Height of poop boards in order to hang feeders below

idahoannie

Hatching
Sep 30, 2016
1
0
7
Harrison Idaho
My chicks are too little to measure them and work this backwards. We are building their coop now and want to hang the feeder and waterer under the poop board /counter which goes under their roost. I am trying to figure out how high the poop boards need to be to allow adequate space below for the feeders. This may be a dumb question because I know the feeders will vary in size etc. but I'm hoping someone can give me an approximate height? The chicks are Wyandottes. Lots of height in the coop but I also don't know if you can get your roosts too high for the birds to like it. This is my first batch of chickens! :)
 
I've got some headroom and my roost are now about 4' off the deck. The birds, including SLW, can make that jump easy enough. Maybe not when they are older, but they can now. If not, you can add an intermediate rung later on. So it could be that high, with droppings board about 6" to 8" below that, and then hang your feeder below that. If you put in an eye hook, you can vary the height of the feeder by using a short piece of line to hang it with. Just raise it up and down as needed. Low to the ground when they are little and still pretty low to the ground as they get older. Size of the feeder will also matter, and that would be dictated by the number of birds you have. If you use a round hanging feeder, do get the type with cone shaped lid or get the optional lid. Keeps the birds, and their droppings, off the feeder.
 
I've had Wyandottes roost in rafters 10-12 feet above the floor, so you can probably cross the concept of "roosts that are too high for the chickens" off your list of worries.

There's a tendency for roosts to get hugely in the way of chicken management, because they tend to block off a big percentage of the coop, and people are rightly reluctant to put stuff under the roosts. Without droppings boards, anything under the roosts gets bombed with manure; with droppings boards, you have to deal with droppings boards. Either way, access to the stuff under the roosts is compromised.
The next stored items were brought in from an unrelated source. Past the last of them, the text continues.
-- ==== Sys2Proof/Syntax.lean ====
section
/-! DEFINITION. Syntax of the block: the commands of spec/opcode_table.json (one constructor of `Instr` each), the
Sniok image as data (02 R61 gives its sections and no byte layout), the frames and records that cross the module's
edges, and the readings that its sensors deliver. -/

namespace Sys2Proof

/-! ## The Sniok image (02 R61) -/

/-- Kind of a requirement record (02 R61, R62). -/
inductive ReqKind where
  | minimum
  | exact
  deriving DecidableEq, Repr

/-- One record of the requirements section. -/
structure Requirement where
  entry : Nat
  kind  : ReqKind
  value : Nat
  deriving DecidableEq, Repr

/-- The fixed fields of a queue descriptor (02 R44); HEAD, TAIL and ISSUED are runtime state. -/
structure QueueDesc where
  queue       : Nat
  cls         : Nat
  inUse       : Bool
  random      : Bool
  inst        : Nat
  ringEntries : Nat
  ringCluster : Nat
  ringBank    : Nat
  ringOffset  : Nat
  deriving DecidableEq, Repr

/-- A command list with its place (02 R485). -/
structure CmdList where
  queue   : Nat
  cluster : Nat
  bank    : Nat
  offset  : Nat
  cmds    : List CmdRecord
  deriving DecidableEq, Repr

/-- The turn list of one engine instance (02 R44). -/
structure TurnList where
  cls    : Nat
  inst   : Nat
  queues : List Nat
  deriving DecidableEq, Repr

/-- One bank of the bank plan: its owner at the start of a step (05 R130, R133). -/
structure BankPlan where
  cluster  : Nat
  bank     : Nat
  owner    : Nat
  unit     : Nat
  observer : Nat
  deriving DecidableEq, Repr

/-- A KV walk list of one logical cluster, with its place (07 R206, 02 R485). -/
structure WalkList where
  cluster : Nat
  bank    : Nat
  offset  : Nat
  records : List WalkRecord
  deriving DecidableEq, Repr

/-- The plan of one step kind in one layout (04 R97). -/
structure KindPlan where
  lists    : List CmdList
  turns    : List TurnList
  declared : List (Nat × Nat)
  banks    : List BankPlan
  walks    : List WalkList
  deriving DecidableEq, Repr

/-- One endpoint of an elastic channel: an engine class and its logical instance (04 R100). -/
structure Endpoint where
  cls  : Nat
  inst : Nat
  deriving DecidableEq, Repr

/-- An elastic channel of a layout (04 R100, R101); `relay` names the second channel of a relay, `halo` the halo rows
of a halo channel (06 R166). -/
structure Channel where
  chan   : Nat
  item   : Nat
  depth  : Nat
  writer : Endpoint
  reader : Endpoint
  relay  : Option Nat
  halo   : Option Nat
  deriving DecidableEq, Repr

/-- A halo set of a logical core (06 R167): channel numbers, any of them absent. -/
structure HaloSet where
  core      : Nat
  set       : Nat
  topIn     : Option Nat
  bottomIn  : Option Nat
  topOut    : Option Nat
  bottomOut : Option Nat
  deriving DecidableEq, Repr

/-- A rotation group (04 R114, R115). -/
structure RotGroup where
  members    : List Nat
  sameChunks : Bool
  weightCopy : Bool
  deriving DecidableEq, Repr

/-- A bank carried across steps, with the logical bank that holds the item in this layout (04 R121, 02 R61). -/
structure Carried where
  item    : Nat
  cluster : Nat
  bank    : Nat
  deriving DecidableEq, Repr

/-- A layout of the image (04 R97). `placement` gives the slot of a logical core in its logical cluster. -/
structure Layout where
  placement : List (Nat × Nat)
  absent    : List Nat
  groups    : List RotGroup
  channels  : List Channel
  haloSets  : List HaloSet
  carried   : List Carried
  certified : Bool
  kinds     : List KindPlan
  deriving DecidableEq, Repr

/-- Landing buffers of a receive stream (10 R274). -/
structure Landing where
  cluster : Nat
  bank    : Nat
  offset  : Nat
  size    : Nat
  count   : Nat
  deriving DecidableEq, Repr
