-- ==== Sys2Proof/Machine/State.lean ====
section
/-! DEFINITION. The state of the ZL7648 as plain data: every register, queue, counter, mode and pin that the manual gives
the module, the queue of waiting commands, and the state right after reset, which is the first entry into HOLD (00 R12).
INVENTORY.md lists each field with its rule and its reset value. -/

namespace Sys2Proof.Machine

/-! ## Memory (05) -/

/-- SRAM banks and HBM stacks, by global byte address (Machine/Ops.lean says which), with the poison marks of R156 by
64-byte word. Each list is strictly rising; an unlisted byte reads as 0. DESIGN CHOICE, log entry 9. A word with an uncorrectable error that
no read has met yet stands among the poisoned words and in `bankFlips` or `stackFlips`, one with a correctable error in `bankSingles` or
`stackSingles` (R155, R157; DESIGN CHOICE, log entry 130); `bankCounts` counts the correctable errors read in each bank (R159). -/
structure Mem where
  banks       : List Host.Cell
  hbm      : List Host.Cell
  bankPoison  : List Nat
  stackPoison : List Nat
  bankFlips   : List Nat
  stackFlips  : List Nat
  bankSingles : List Nat
  stackSingles : List Nat
  bankCounts  : List (Nat × Nat)
  deriving DecidableEq, Repr

/-- A bank owner register (05 R130). -/
structure BankOwner where
  owner     : Nat
  observer  : Nat
  unit      : Nat
  part      : Nat
  partValid : Bool
  deriving DecidableEq, Repr

/-- What a cluster's transfer engine and stack hold besides data (05 R147, R148, R154, R158; 14 R393; 16 R438). `key` is
the slot of generation g mod 2, `prev` the other slot. `sweep` is the page under sweep: it and the pages above it carry the
previous generation, those below it the current one, so that it holds the generation map; `halfDone` says that the first
half of the page under sweep is rewritten. -/
structure Cluster where
  clean       : Bool
  trained     : Bool
  selfRefresh : Bool
  key         : Option (BitVec 512)
  prev        : Option (BitVec 512)
  sweep       : Option Nat
  halfDone    : Bool
  clearing    : Bool
  fullClear   : Bool
  slot        : Nat
  scrubAt     : Nat
  scrubPass   : Nat
  corrected   : List Nat
  lastPass    : List Nat
  correctable : Nat
  beats       : BitVec 64
  waiting     : BitVec 64
  deriving DecidableEq, Repr

/-- Core states and fence causes (04 R117, R124; 11 R300). -/
inductive CoreState where
  | inService | fencePending | fenced | gloryHole | rejoinPending
  deriving DecidableEq, Repr

inductive FenceCause where
  | none | floorMiss | selfCheck | hardStop | order
  deriving DecidableEq, Repr

/-- A core (01 R15, R18; 04 R117; 14 R377, R397–R401, R405). Temperatures in m°C. `workSeen` is the work-beat counter at the last teaser
cycle and `workRate` the work beats of the cycle before it in Mbeat/s (14 R399). -/
structure Core where
  state         : CoreState
  cause         : FenceCause
  causeAt       : Ns
  work          : BitVec 64
  waiting       : BitVec 64
  rate          : BitVec 16
  workSeen      : BitVec 64
  workRate      : Nat
  subFloor      : Nat
  diode         : Int
  delay         : Int
  pair          : Int
  diodeDoubted  : Bool
  delayDoubted  : Bool
  suspect       : Bool
  estimateUsed  : Bool
  estimate      : Int
  disagree      : Nat
  hot           : Nat
  rampUp        : Bool
  rampDown      : Bool
  checkDue      : Bool
  deriving DecidableEq, Repr

/-! ## Partitions (02, 04, 07, 08) -/

/-- Partition states (02 R59). -/
inductive PState where
  | free | clearing | clear | loaded | armed | running
  deriving DecidableEq, Repr

/-- Why a partition is held at a boundary until an operator acts (01 R37, 02 R55, 04 R120, R123; 13 R370, R372).
DESIGN CHOICE, log entry 132. -/
inductive BoundaryHold where
  | tallyOverflow | noLayout | catchUpImpossible | divergence | gloryHole | dump | replayEnd
  deriving DecidableEq, Repr

/-- Causes to which held time is attributed (14 R389), in the order of decision kind 0x0D. -/
inductive HoldCause where
  | cap | supply | thermal | dump
  deriving DecidableEq, Repr

/-- An engine instance's place in its turn list (02 R44). -/
structure TurnRt where
  cls  : Nat
  inst : Nat
  pos  : Nat
  deriving DecidableEq, Repr

/-- A handover still to be taken (05 R131): logical cluster, bank number, new owner, unit. -/
structure Handover where
  cluster : Nat
  bank    : Nat
  owner   : Nat
  unit    : Nat
  deriving DecidableEq, Repr

/-- A command or walk record that has run its work beats and has not yet completed (02 R49, R50); one that waits for a
first hop's acknowledgement or for its frame to leave is `awaiting`, under the message number `ticket`; for a stream command `ticket` is the
instant of its frame's end. -/
structure InFlight where
  cls      : Nat
  inst     : Nat
  queue    : Nat
  index    : Nat
  stepEnd  : Bool
  handover : Option Handover
  signal   : Option (Nat × Nat)
  error    : Nat
  walk     : Bool
  awaiting : Bool
  ticket   : Nat
  deriving DecidableEq, Repr

/-- What an elastic channel carries (04 R100), in order, as bytes with the poison mark of their 64-byte words: first `front` bytes that
the command under way has read, then what the channel holds, then what its writer has still to write. -/
structure ChanRt where
  chan   : Nat
  bytes  : Bytes
  poison : List Bool
  front  : Nat := 0
  deriving DecidableEq, Repr

/-- A cancel of the pending set (08 R222, R230; 11 R304): by sequence number or client, its stamp and source, the SEQ of
its frame (0 for an order), the order it answers (port, SEQ of the message, eff) and whether it has entered the set. -/
structure CancelReq where
  byClient : Bool
  target   : Nat
  stamp    : Ns
  source   : Nat
  frameSeq : Nat
  answer   : Option (Nat × Nat × Nat)
  entered  : Bool
  stream   : Nat
  deriving DecidableEq, Repr

/-- Serving settings (08, SRV registers). -/
structure Serving where
  cancelMode  : Bool
  rebind      : Bool
  admitClosed : Bool
  quantum     : Nat
  riskPct     : Nat
  resumePct   : Nat
  targets     : Vector Nat 4
  deriving DecidableEq, Repr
Probably, by now, every conceivable solution has been tried! I recently came across a picture of a feed trough that pulled out like a drawer for refilling, so it was tucked under the droppings board while in use, but out in the open for filling.

Another method is to partition the coop into two parts: the chicken room and the human room, with access to the nests and feed hoppers on both sides of the partition. Both ideas solve the problem that the roosts overhang the equipment and make access difficult for humans. A halfway version of this solution is to provide access to the feeders and nests from outside the coop,which sounds great when you imagine a pleasant fall afternoon, but probably not so much with wind-driven sleet.

On the whole, I'd recommend roosts at 4-5 feet off the ground if you need to put things under them. That lets you duck under them if you need to, without making them so high you can't get at the hens when you need to. But I'd arrange it so ducking under them isn't something you have to do routinely, but only if there's an egg or a sick chicken in the corner. You might consider putting a slanted roof over any equipment that's under the roosts, rather than droppings boards stretching across the whole area. There's two schools of thought about droppings boards. See my droppings board FAQ.
 
Height of roost can depend on foot print(width and length) of coop,
they need room to spread their wings to fly/jump down from a high roost without crashing into something.

My poop boards are about 36" off floor, for ease of use for me the keeper, and I use a 5 gal bucket feeder hanging underneath.
But I have a ramp down from boards for the big fatties that don't like to fly/jump...my coop is only 6' wide.